# looking for AA!



## Mmaarr (Oct 19, 2010)

Hi, I'm from the land of 10000 treatment centers, MN, and am looking for other recovering alcoholics/addicts in Palermo or the Cefalu area of Sicily. Many thanks. A


----------



## Madame Wells (Oct 19, 2010)

You can look either in the Italian Yellow Pages or try the American Consulate, which sometimes provides a list of services and groups in various cities throughout Italy.
Also I would think AA has a list of international branches for members.


----------



## Mmaarr (Oct 19, 2010)

*AA in Sicilia*



Madame Wells said:


> You can look either in the Italian Yellow Pages or try the American Consulate, which sometimes provides a list of services and groups in various cities throughout Italy.
> Also I would think AA has a list of international branches for members.

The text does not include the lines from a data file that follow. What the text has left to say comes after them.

theorem referenceTestDone_kept {chg : List Part} [May chg .out] [May chg .fwQueue] [May chg .od] [May chg .mem] [May chg .ten]
    [May chg .clasp] [May chg .field] [May chg .ports] [May chg .touch] [May chg .memc] {r0 s : State} (h : Kept chg r0 s) (p :
    Nat) (results : List Nat) : Kept chg r0 (referenceTestDone s p results) := by
  unfold referenceTestDone
  repeat' (first
      | with_reducible assumption | intro _ | with_reducible apply Kept.wr | with_reducible apply setTouch_kept
      | with_reducible apply setPanelState_kept | with_reducible apply stopPanel_kept | with_reducible apply recordFailures_kept
      | with_reducible apply beginCapture_kept | with_reducible apply Kept.clearOd | with_reducible apply Kept.ite
      | with_reducible apply Kept.ite_fst | simp (disch := first
      | exact May.or | exact Or.inr rfl) only [Kept.mk_eq, Kept.field_eq, Kept.cameo_eq] | split | dsimp only)

theorem startSelftest_kept {chg : List Part} [May chg .od] [May chg .touch] {r0 s : State} (h : Kept chg r0 s) (p : Nat) : Kept
    chg r0 (startSelftest s p) := by
  unfold startSelftest
  repeat' (first
      | with_reducible assumption | intro _ | with_reducible apply Kept.wr | with_reducible apply setTouch_kept
      | with_reducible apply Kept.clearOd | with_reducible apply Kept.ite | with_reducible apply Kept.ite_fst
      | simp (disch := first | exact May.or | exact Or.inr rfl) only [Kept.mk_eq, Kept.field_eq, Kept.cameo_eq] | split
      | dsimp only)

theorem startCapture_kept {chg : List Part} [May chg .od] [May chg .touch] {r0 s : State} (h : Kept chg r0 s) (p : Nat) : Kept
    chg r0 (startCapture s p) := by
  unfold startCapture
  repeat' (first
      | with_reducible assumption | intro _ | with_reducible apply Kept.wr | with_reducible apply setTouch_kept
      | with_reducible apply beginCapture_kept | with_reducible apply Kept.clearOd | with_reducible apply Kept.ite
      | with_reducible apply Kept.ite_fst | simp (disch := first
      | exact May.or | exact Or.inr rfl) only [Kept.mk_eq, Kept.field_eq, Kept.cameo_eq] | split | dsimp only)

theorem touchScanStart_kept {chg : List Part} [May chg .out] [May chg .fwQueue] [May chg .od] [May chg .dom] [May chg .mem] [May
    chg .ten] [May chg .clasp] [May chg .dict] [May chg .field] [May chg .ports] [May chg .touch] [May chg .memc] {r0 s : State}
    (h : Kept chg r0 s) (p : Nat) : Kept chg r0 (touchScanStart s p) := by
  unfold touchScanStart
  repeat' (first
      | with_reducible assumption | intro _ | with_reducible apply Kept.wr | with_reducible apply landWhere_kept
      | with_reducible apply setTouch_kept | with_reducible apply setPanelState_kept | with_reducible apply answerApply_kept
      | with_reducible apply Kept.clearOd | with_reducible apply Kept.ite | with_reducible apply Kept.ite_fst
      | simp (disch := first | exact May.or | exact Or.inr rfl) only [Kept.mk_eq, Kept.field_eq, Kept.cameo_eq] | split
      | dsimp only)

theorem touchStepEnd_kept {chg : List Part} [May chg .touch] {r0 s : State} (h : Kept chg r0 s) (p : Nat) (samples : List Int) :
    Kept chg r0 (touchStepEnd s p samples) := by
  unfold touchStepEnd
  repeat' (first
      | with_reducible assumption | intro _ | with_reducible apply Kept.wr | with_reducible apply setTouch_kept
      | with_reducible apply Kept.clearOd | with_reducible apply Kept.ite | with_reducible apply Kept.ite_fst
      | simp (disch := first | exact May.or | exact Or.inr rfl) only [Kept.mk_eq, Kept.field_eq, Kept.cameo_eq] | split
      | dsimp only)

theorem hopDecision_kept {chg : List Part} [May chg .out] [May chg .fwQueue] [May chg .od] [May chg .touch] {r0 s : State} (h :
    Kept chg r0 s) (p : Nat) (steps : List (List Int)) : Kept chg r0 (hopDecision s p steps) := by
  unfold hopDecision
  repeat' (first
      | with_reducible assumption | intro _ | with_reducible apply Kept.wr | with_reducible apply bump_kept
      | with_reducible apply raise_kept | with_reducible apply setTouch_kept | with_reducible apply Kept.clearOd
      | with_reducible apply Kept.ite | with_reducible apply Kept.ite_fst | simp (disch := first
      | exact May.or | exact Or.inr rfl) only [Kept.mk_eq, Kept.field_eq, Kept.cameo_eq] | split | dsimp only)

theorem startScan_kept {chg : List Part} [May chg .out] [May chg .fwQueue] [May chg .od] [May chg .mem] [May chg .ten] [May chg
    .clasp] [May chg .field] [May chg .ports] [May chg .touch] [May chg .memc] {r0 s : State} (h : Kept chg r0 s) (p : Nat)
    (vals : List Int) : Kept chg r0 (startScan s p vals) := by
  unfold startScan
  repeat' (first
      | with_reducible assumption | intro _ | with_reducible apply Kept.wr | with_reducible apply setTouch_kept
      | with_reducible apply setStartState_kept | with_reducible apply Kept.clearOd | with_reducible apply Kept.ite
      | with_reducible apply Kept.ite_fst | simp (disch := first
      | exact May.or | exact Or.inr rfl) only [Kept.mk_eq, Kept.field_eq, Kept.cameo_eq] | split | dsimp only)

theorem settleStart_kept {chg : List Part} [May chg .out] [May chg .fwQueue] [May chg .od] [May chg .mem] [May chg .ten] [May
    chg .clasp] [May chg .field] [May chg .ports] [May chg .touch] [May chg .memc] {r0 s : State} (h : Kept chg r0 s) (p : Nat)
    (lifted : Bool) (negative : Bool) : Kept chg r0 (settleStart s p lifted negative) := by
  unfold settleStart
  repeat' (first
      | with_reducible assumption | intro _ | with_reducible apply Kept.wr | with_reducible apply setTouch_kept
      | with_reducible apply setStartState_kept | with_reducible apply Kept.clearOd | with_reducible apply Kept.ite
      | with_reducible apply Kept.ite_fst | simp (disch := first
      | exact May.or | exact Or.inr rfl) only [Kept.mk_eq, Kept.field_eq, Kept.cameo_eq] | split | dsimp only)

theorem captureScan_kept {chg : List Part} [May chg .od] [May chg .touch] {r0 s : State} (h : Kept chg r0 s) (p : Nat) (vals :
    List Int) (present : Bool) : Kept chg r0 (captureScan s p vals present) := by
  unfold captureScan
  repeat' (first
      | with_reducible assumption | intro _ | with_reducible apply Kept.wr | with_reducible apply setTouch_kept
      | with_reducible apply Kept.clearOd | with_reducible apply Kept.ite | with_reducible apply Kept.ite_fst
      | simp (disch := first | exact May.or | exact Or.inr rfl) only [Kept.mk_eq, Kept.field_eq, Kept.cameo_eq] | split
      | dsimp only)

theorem captureDone_kept {chg : List Part} [May chg .od] [May chg .dom] [May chg .touch] {r0 s : State} (h : Kept chg r0 s) (p :
    Nat) : Kept chg r0 (captureDone s p) := by
  unfold captureDone
  repeat' (first
      | with_reducible assumption | intro _ | with_reducible apply Kept.wr | with_reducible apply Kept.dput
      | with_reducible apply setTouch_kept | with_reducible apply Kept.clearOd | with_reducible apply Kept.ite
      | with_reducible apply Kept.ite_fst | simp (disch := first
      | exact May.or | exact Or.inr rfl) only [Kept.mk_eq, Kept.field_eq, Kept.cameo_eq] | split | dsimp only)

theorem runScan_kept {chg : List Part} [May chg .free] [May chg .out] [May chg .fwQueue] [May chg .od] [May chg .dom] [May chg
    .mem] [May chg .ten] [May chg .clasp] [May chg .field] [May chg .raster] [May chg .ports] [May chg .touch] [May chg .hap]
    [May chg .memc] [May chg .power] {r0 s : State} (h : Kept chg r0 s) (p : Nat) (vals : List Int) : Kept chg r0 (runScan s p
    vals) := by
  unfold runScan
  repeat' (first
      | with_reducible assumption | intro _ | with_reducible apply Kept.wr | with_reducible apply Kept.dput
      | with_reducible apply bumpBy_kept | with_reducible apply bump_kept | with_reducible apply raise_kept
      | with_reducible apply wake_kept | with_reducible apply setTouch_kept | with_reducible apply boundTouch_kept
      | with_reducible apply deliver_kept | with_reducible apply setPanelState_kept | with_reducible apply settleStart_kept
      | with_reducible apply captureScan_kept | with_reducible apply Kept.foldl | with_reducible apply Kept.clearOd
      | with_reducible apply Kept.ite | with_reducible apply Kept.ite_fst | simp (disch := first
      | exact May.or | exact Or.inr rfl) only [Kept.mk_eq, Kept.field_eq, Kept.cameo_eq] | split | dsimp only)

Thank you! I have tried many avenues but not the Am Consulate. Will do. MMM


----------



## Madame Wells (Oct 19, 2010)

Ciao Mmaar,

Here is something that might help you.

A.A. Alcolisti Anonimi Servizi Generali (Italy)
Via di Torre Rossa 35
Scala B Int. 1B
Rome, 00165, Italy
Phone:39-06-6636629
Fax:39-6-6628334
Site: alcolisti-anonimi.it

They provide info in groups in cities in Italy upon request. Good Luck!


----------